Versos de Misericórdia

Versos de Misericórdia

I.

Teus olhos, minha donzela da decomposição,

Penetravam meu corpo como ganchos afiados,

Rasgando-me a pele, fazendo-me gemer agoniado

Lamentando tuas palavras de terrível rejeição.

As tuas garras sombrias, ó meu amor indigesto,

Mergulharam na minha garganta, faringe adentro,

Fazendo-me vomitar todo o meu alento,

Deixando apenas teu desprezo como o resto.

Os espinhos da tua pele, negra como teu silêncio,

Cortaram a ingenuidade da minha epiderme.

Gritar-te a minha dor tornou-se meu vício néscio,

Quando vi minha carne alimentar o teu desejo de verme.

Você me espancou, meu amor, sem remorso ou cerimônia,

Jogou-me no chão, chutou-me com deliciosa violência.

Cuspiu no meu cadáver sem nenhum tipo de parcimônia,

Deixou-me à beira a morte, poupando benevolência.

II.

Somente quando, humilhado, implorei o suficiente

É que lançastes sobre mim teu olhar de misericórdia.

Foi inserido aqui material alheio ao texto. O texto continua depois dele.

-- ==== Sys2Proof/Tests/Slice0.lean ====
section
/-! SUPPORT. The model's own tests: expected values from spec/95_test_vectors.md (the vector is named) and from the rules; and for
every statement with hypotheses a concrete state that meets all of them. -/

namespace Sys2Proof.Machine

-- many small kernel evaluations: one after the other, not one thread each
set_option Elab.async false

/-! ## Helpers -/

/-- The outcome is a next state with `p`. -/
def after (o : Host.Outcome State Fault Refusal) (p : State → Bool) : Bool :=
  match o with
  | .next t => p t
  | .fault _ => false
  | .refused _ => false

theorem next_of_after {o : Host.Outcome State Fault Refusal} {p : State → Bool} (h : after o p = true) :
    ∃ t, o = .next t ∧ p t = true := by
  cases o with
  | next t => exact ⟨t, rfl, h⟩
  | fault f => simp [after] at h
  | refused r => simp [after] at h

/-- The cover of part 2.6 and 2.7: `n` pixels `FF 00 A5 FF`. -/
def cover (n : Nat) : Memory := (List.range n).flatMap fun p => [(4 * p, 0xFF#8), (4 * p + 2, 0xA5#8), (4 * p + 3, 0xFF#8)]

/-- 6 by 5 cover, payload "hi", key "secret" (programs P1, P2, vectors V-E1, V-E2). -/
def hiImage : State :=
  { State.reset with width := 6#32, height := 5#32, plen := 2#32, seedHi := 0x2BB80D53#32, seedLo := 0x7B1DA3E3#32,
                     pix := cover 30, pbuf := [(0, 0x68#8), (1, 0x69#8)] }

/-- 3 by 2 cover (part 2.6). -/
def smallImage : State := { State.reset with width := 3#32, height := 2#32, pix := cover 6 }

/-- 6 by 4 all-zero cover, payload "A": the frame of 72 bits fills the image exactly (V-E6). -/
def oneImage : State := { State.reset with width := 6#32, height := 4#32, plen := 1#32, pbuf := [(0, 0x41#8)] }

/-- The addresses of the frame bits of "A" that are 1: bit `i` is at `4 * (i div 3) + i mod 3` (V-F5, part 2.8). -/
def onePix : Memory :=
  [41, 44, 52, 53, 54, 57, 61, 62, 64, 65, 68, 69, 73, 74, 78, 80, 81, 82, 85, 90, 93, 94].map fun a => (a, 0x01#8)

/-- The image that holds "A". -/
def oneFull : State := { oneImage with pix := onePix }

/-- An EXTRACT of the image that holds "A", suspended with the threshold 0 (rule R204): pixel 10 is `(4, 1)` with LSBs 0, 1, 0. -/
def gated : State :=
  { oneFull with gateThr := 0#32, run := .gatewait, smode := .seq, sw := 6#32, sh := 4#32, seqCnt := 11, seqX := 4#32,
                 seqY := 1#32, bitpos := 32, flen := 1#32, trip := { v := 2#3, p := 7#3 } }

theorem gated_inv : gated.Inv := by constructor <;> decide +kernel

/-- After an EXTRACT that gave "A". -/
def readable : State :=
  { oneFull with done := true, rvalid := true, crcok := true, smode := .seq, sw := 6#32, sh := 4#32, seqCnt := 24, bitpos := 72,
                 flen := 1#32, rbuf := [(0, 0x41#8)] }

theorem readable_inv : readable.Inv := by constructor <;> decide +kernel

/-! ## The checks refuse ill-formed terms -/

theorem test_wf_config_needs_a_pixel : Config.wf { Config.reference with maxPixels := 0 } = false := by decide
theorem test_wf_config_pbuf_below_2_32 : Config.wf { Config.reference with pbufSize := 4294967296 } = false := by decide
theorem test_wf_config_rbuf_below_2_32 : Config.wf { Config.reference with rbufSize := 4294967296 } = false := by decide
theorem test_wf_config_reference : Config.reference.wf = true := by decide

/-- V-D15 to V-D21. -/
theorem test_wf_illegal_words :
    [0x00000100#32, 0x00000002#32, 0x01000011#32, 0x00000211#32, 0x00000240#32, 0x00010040#32, 0xFFFFFFFF#32].map legalWord
      = [false, false, false, false, false, false, false] := by decide

theorem test_wf_memory_order : Memory.wf [(1, 1#8), (0, 1#8)] = false := by decide
theorem test_wf_memory_default_entry : Memory.wf [(1, 0#8)] = false := by decide

/-! ## Decoding: words written out from rules R91, R93 -/

theorem test_decode_nop : decode 0b00000000000000000000000000000000#32 = .ok .nop := by decide
theorem test_decode_clr : decode 0b00000000000000000000000000000001#32 = .ok .clr := by decide
theorem test_decode_crcInit : decode 0b00000000000000000000000000010000#32 = .ok .crcInit := by decide
theorem test_decode_crcByte : decode 0b00000000011010000000000000010001#32 = .ok (.crcByte 0x68#8) := by decide
theorem test_decode_crcBuf : decode 0b00000000000000000000000000010010#32 = .ok .crcBuf := by decide
theorem test_decode_crcChk : decode 0b00000000000000000000000000010011#32 = .ok .crcChk := by decide
theorem test_decode_seqInit_rng : decode 0b00000000000000000000000000100000#32 = .ok (.seqInit .rng) := by decide
theorem test_decode_seqInit_seq : decode 0b00000000000000000000000100100000#32 = .ok (.seqInit .seq) := by decide
theorem test_decode_seqNext : decode 0b00000000000000000000000000100001#32 = .ok .seqNext := by decide
theorem test_decode_muxWr : decode 0b00000000000000000000000000110000#32 = .ok .muxWr := by decide
theorem test_decode_muxRd : decode 0b00000000000000000000000000110001#32 = .ok .muxRd := by decide
theorem test_decode_embed_rng : decode 0b00000000000000000000000001000000#32 = .ok (.embed .rng) := by decide
theorem test_decode_embed_seq : decode 0b00000000000000000000000101000000#32 = .ok (.embed .seq) := by decide
theorem test_decode_extract_rng : decode 0b00000000000000000000000001000001#32 = .ok (.extract .rng) := by decide
theorem test_decode_extract_seq : decode 0b00000000000000000000000101000001#32 = .ok (.extract .seq) := by decide
theorem test_decode_gateYes : decode 0b00000000000000000000000001000010#32 = .ok .gateYes := by decide
theorem test_decode_gateNo : decode 0b00000000000000000000000001000011#32 = .ok .gateNo := by decide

A hipnose da tua íris, cintilante como lua crescente,

Afastou e fez valer toda dor, toda ânsia odiosa.

Sobre o mar do teu olhar não existe austeridade,

A negritude da tempestade torna-se doce acalento,

Os sentimentos, agora em terra, não são lamentos

E tudo isso vem sob a luz da tua santa piedade!

Ah! Teu doce abraço! Teu tenro afago de amizade!

Como bálsamo divino, fez curar meus ferimentos.

Teus braços me acolheram no olimpo da tua cumplicidade.

E a tortura, se um dia existiu, explodiu em mil fragmentos!